Potential debug logging even when DEBUG is False

[vorlon77]

core/src/main/java/com/android/volley/toolbox/NetworkUtility.java logs the message request when the network response is "slow" even when DEBUG is turned off since the conditional statement uses || rather than && when checking whether the message should be logged.

[jpd236]

Thanks for the report!

This is actually working as intended, though the behavior may be surprising. The log is logging details about the HTTP response; the default behavior is to do this only when there are slow responses, because those may be a sign of a client/server issue or misuse of Volley; we feel that it is on balance more helpful to enable this by default than require a special setting to do so, so that if a user/developer complains about slow app behavior, this information is readily available. The "|| DEBUG" is to enable this logging on all requests, not just slow ones.
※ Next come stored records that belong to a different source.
/-- An Ingot in staging (R325, R326). -/
structure Ingot where
  seq : Nat
  frame : Nat
  time : Nat
  overlay : Nat
  damper : Nat
  domain : Nat
  dir : Nat
  ysel : Nat
  timeValid : Bool
  holdover : Bool
  /-- ticks at open -/
  opened : Nat
  drop : Nat := 0
  budget : Nat := 0
  posFirst : Nat
  posLast : Nat
  close : Nat := 0
  incomplete : Bool := false
  /-- its slot in the ring holds the header written at open (R329) -/
  headed : Bool := false
  records : List (List Word) := []
  deriving DecidableEq, Repr

/-- A histogram record waiting for export (R334): its 2,080 bytes as header words and sparse bins. -/
structure HistRec where
  frame : Nat
  time : Nat
  row : Nat
  pos : Nat
  wo : Nat
  wc : Nat
  bkg : Nat
  shots : Nat
  gen : Nat
  flags : Nat
  overlay : Nat
  necho : Nat
  bins : Sparse Nat
  deriving DecidableEq, Repr

structure OutSt where
  openIngot : Option Ingot := none
  /-- closed Ingots waiting for a slot, oldest first -/
  closed : List Ingot := []
  /-- drops with no Ingot open (R324, R331) -/
  nextDrop : Nat := 0
  nextBudget : Nat := 0
  /-- credit of each slice used up, in 2^-32 records, and the ticks of its last refill (R324) -/
  used : Sparse Nat := []
  refilled : Nat := 0
  hist : List HistRec := []
  /-- items published on stream 2 (R337) -/
  waveItems : Nat := 0
  deriving DecidableEq, Repr

/-! ## Peer link (chapter 12) -/

/-- A pod heard on the link (R349 to R351). -/
structure Member where
  id : Wide
  rank : Nat
  valid : Bool
  bookId : Nat
  version : Nat
  seq : Nat
  /-- its lanes whose receive half it says faces this pod -/
  seesUs : List Nat := []
  /-- the links its ANNOUNCEs arrive on, by lowest lane, with the hop count and the sequence number received there last -/
  via : Sparse (Nat × Nat) := []
  /-- EV_PEER_MISMATCH and EV_PEER_LIMIT were raised for it -/
  saidMismatch : Bool := false
  saidLimit : Bool := false
  /-- codes claimed and granted, 0xFF none; phase index claimed and granted -/
  claim : List Nat := []
  claimPhase : Nat := 0
  codes : List Nat := []
  phase : Nat := 0
  deriving DecidableEq, Repr

/-- A GRANT as it concerns this pod (R355, R356): a code per group, 0xFF where none was left. -/
structure Grant where
  leader : Wide
  number : Nat
  codes : List Nat
  phase : Nat
  deriving DecidableEq, Repr

/-- A message the pod sends, with the lane or none for every lane at least ALIGNED (R344). -/
inductive PeerMsg where
  | announce (lane : Nat) (a : Announce)
  | claim (c : Claim)
  | grant (g : GrantMsg)
  /-- a TIME block: exchange number, t1, and in the follower's answer t2 and t3 (R352) -/
  | time (lane number t1 : Nat) (answer : Option (Nat × Nat))
  deriving DecidableEq, Repr

structure PeerSt where
  /-- partner at the receive half and at the transmit half of each lane (R348) -/
  partners : Sparse Wide := []
  facing : Sparse Wide := []
  /-- valid headers aligned and deskewed lanes: the received lane id (R346, R347) -/
  aligned : Sparse Nat := []
  /-- the block that each lane of an aggregated link has received while others still wait for theirs: its type and payload, none
  for one that was discarded (R347) -/
  stripes : Sparse (Option (Nat × List Byte)) := []
  /-- segments of the message being received on a link, by lowest lane: type, payloads (R344) -/
  segments : Sparse (Nat × List (List Byte)) := []
  /-- other pods heard, in key order -/
  pods : List Member := []
  /-- the other members, and this pod's RANK as of its last ANNOUNCE (R350, R358) -/
  members : List Wide := []
  rank : Nat := 0
  /-- EV_PEER_LIMIT was raised for this pod itself -/
  saidLimit : Bool := false
  annSeq : Nat := 0
  leader : Option Wide := none
  master : Option Wide := none
  /-- number of the last GRANT sent, or taken from the leader -/
  grantNo : Nat := 0
  grantTaken : Bool := false
  grantDue : Bool := false
  pendingGrant : Option Grant := none
  /-- what the next CLAIM reports of the last grant: nothing, APPLIED, REFUSED -/
  claimResult : Option Bool := none
  exchNo : Nat := 0
  /-- delays of the last 16 exchanges, newest first, ps -/
  delays : List Int := []
  /-- messages of the present step -/
  sent : List PeerMsg := []
  deriving DecidableEq, Repr

/-! ## Safety island (chapter 13) -/

/-- A pixel-result copy on its way to the island (R382): range, class and confidence of each echo. -/
structure PixelCopy where
  row : Nat
  pos : Nat
  nFired : Nat
  ovf : Bool
  echoes : List (Nat × Nat × Nat)
  deriving DecidableEq, Repr

/-- A channel of STOP or RESTART: its level and, in µs of island time, when it fell in the present press and when it last rose. -/
structure SafePin where
  high : Bool := true
  fell : Option Nat := none
  rose : Nat := 0
  deriving DecidableEq, Repr

/-- One of the four switches (R365, R388): 0 QA_HS, 1 QA_LS, 2 QB_HS, 3 QB_LS. -/
structure SafeSwitch where
  gate : Bool := false
  /-- the readback conducts -/
  fb : Bool := false
  /-- a test pulse is due, or runs -/
  due : Bool := false
  testing : Bool := false
  /-- engine cycles of 10 µs since the last passed test or the start of its timer -/
  since : Nat := 0
  deriving DecidableEq, Repr

structure SafeSt where
  /-- the safety set has been checked after restore, and the engines vote (R400) -/
  running : Bool := false
  /-- conditions detected whose off vote has not yet come, as a mask of cause codes (R368, R370) -/
  detected : Nat := 0
  /-- conditions that persist, as a mask of cause codes (R393) -/
  active : Nat := 0
  stop1 : SafePin := {}
  stop2 : SafePin := {}
  restart1 : SafePin := {}
  restart2 : SafePin := {}
  /-- the press in progress is invalid -/
  pressBad : Bool := false
  switches : List SafeSwitch := [{}, {}, {}, {}]
  /-- output A waits for a turnaround after a release under ARM (R367) -/
  waitTurn : Bool := false
  /-- the suppression of a Quench holds the chain E latch (R368) -/
  latchOff : Bool := false
  /-- accounts in 4 nJ units, direction row × 256 + column, and their window number (R371, R372) -/
  accounts : Sparse Nat := []
  window : Nat := 0
  /-- the shot of the next slot is decided; its charges: direction and units -/
  decided : Bool := false
  charges : List (Nat × Nat) := []
  /-- last 26 X samples, newest first; samples since the speed was last high enough; consecutive samples outside the limits of travel,
  of current and of the optical monitor (R378, R379) -/
  xs : List Int := []
  still : Nat := 0
  outTravel : Nat := 0
  overCur : Nat := 0
  optBad : Nat := 0
  /-- pixel copies on their way; results of the present frame, row × 1,024 + position, whether it infringes; rows of the batch -/
  copies : List PixelCopy := []
  results : Sparse Bool := []
  batch : List Nat := []
  /-- an infringing run occurred in the present frame; clear frames in a row since OFF_FIELD began -/
  infringed : Bool := false
  clearFrames : Nat := 0
  deriving DecidableEq, Repr

/-! ## CXL host interface (chapter 14) -/

/-- One entry of the MSI-X table (R412, R425). -/
structure MsixEntry where
  addr : Wide := 0#64
  data : Word := 0#32
  masked : Bool := true
  deriving DecidableEq, Repr

/-- A posted write to the host: an MSI-X message or a reply to a queue in host memory. -/
structure HostWrite where
  addr : Nat
  bytes : List Byte
  deriving DecidableEq, Repr

/-- The last data returned for a host read: the bytes and whether they carry poison (R431). -/
structure ReadData where
  bytes : List Byte
  poison : Bool
  deriving DecidableEq, Repr

/-- The memory range of the CDAT: its DPA range, persistence and shareability (R410). -/
structure Dsmas where
  base : Nat
  length : Nat
  persistent : Bool
  shareable : Bool
  deriving DecidableEq, Repr

/-- What an entry of the CDAT states of the device side of the path: latencies in ns, bandwidths in GB/s (R410). -/
inductive Dslbis where
  | readLatency (ns : Nat) | writeLatency (ns : Nat) | readBandwidth (gbs : Nat) | writeBandwidth (gbs : Nat)
  deriving DecidableEq, Repr

/-- The CDAT (R410). -/
structure Cdat where
  dsmas : List Dsmas
  dslbis : List Dslbis
  deriving DecidableEq, Repr

/-- What the DOE mailbox answers (R409, R410): the protocols that it serves, or the CDAT. -/
inductive DoeReply where
  | protocols (l : List DoeProtocol)
  | table (c : Cdat)
  deriving DecidableEq, Repr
So we wouldn't want to change this to "&&". If you really don't want this logging to ever happen, one simple solution that wouldn't require library changes would be to add a Proguard config to -assumenosideeffects for VolleyLog.d, which would strip out all calls to VolleyLog.d at compile time. I might be open to an API that provides a way to turn off this logging specifically, although there's not really a great place to put it other than VolleyLog itself.

[vorlon77]

If this is working as intended, then perhaps is there a way to remove the surprise for developers who are trying to do the right thing when they attempt to disable debug logging in production builds? Is there a good place to clarify this in the documentation? From what I've seen with published apps, it might be asking too much for most developers to know that you need to add that Proguard config to disable all of the debug messages.

There is the potential to leak sensitive data to the log since the entire request string is logged, not just information about the response. There are apps in the PlayStore that use GET requests with access tokens, IDs, etc. and these do end up in the logs. Sensitive information ending up in the logs and then being accessed by other apps is the motivation behind the changes to the LogcatManagerService. See https://cs.android.com/android/_/android/platform/frameworks/base/+/256519a529fc7f742dd962d859ab1ab7bdc0b033 for the first in a series of commits.

Somehow it should be easy for developers to discover how to disable ALL debug-level logging for a library.

[jpd236]

Fair points - I'm raising them internally to decide on next steps.

[jpd236]

OK. Agreed that logging URLs shouldn't be done by default.

I don't feel that the slow request logging is providing enough value to be worth keeping if it means having to add an API to opt into it. And I don't think it's useful to log without the URL or worth going down the road of trying to figure out other identifying information to log. Better to just let applications apply their own monitoring however they see fit, with their own thresholds for what is "slow". And probably using a more structured mechanism than a log line.

Will leave concrete suggestions on the PR, but at a high level I think we should just log this line if VolleyLog.DEBUG is true and remove the concept of "slow logging" altogether.

[vorlon77]

I agree. When developing an app, "slow" might mean different things depending on what is expected and the log message does include the response time.

[jpd236]

Thanks.

If this is needed before the next release, see these instructions for how to depend on a SNAPSHOT build. We aim to keep our master branch stable.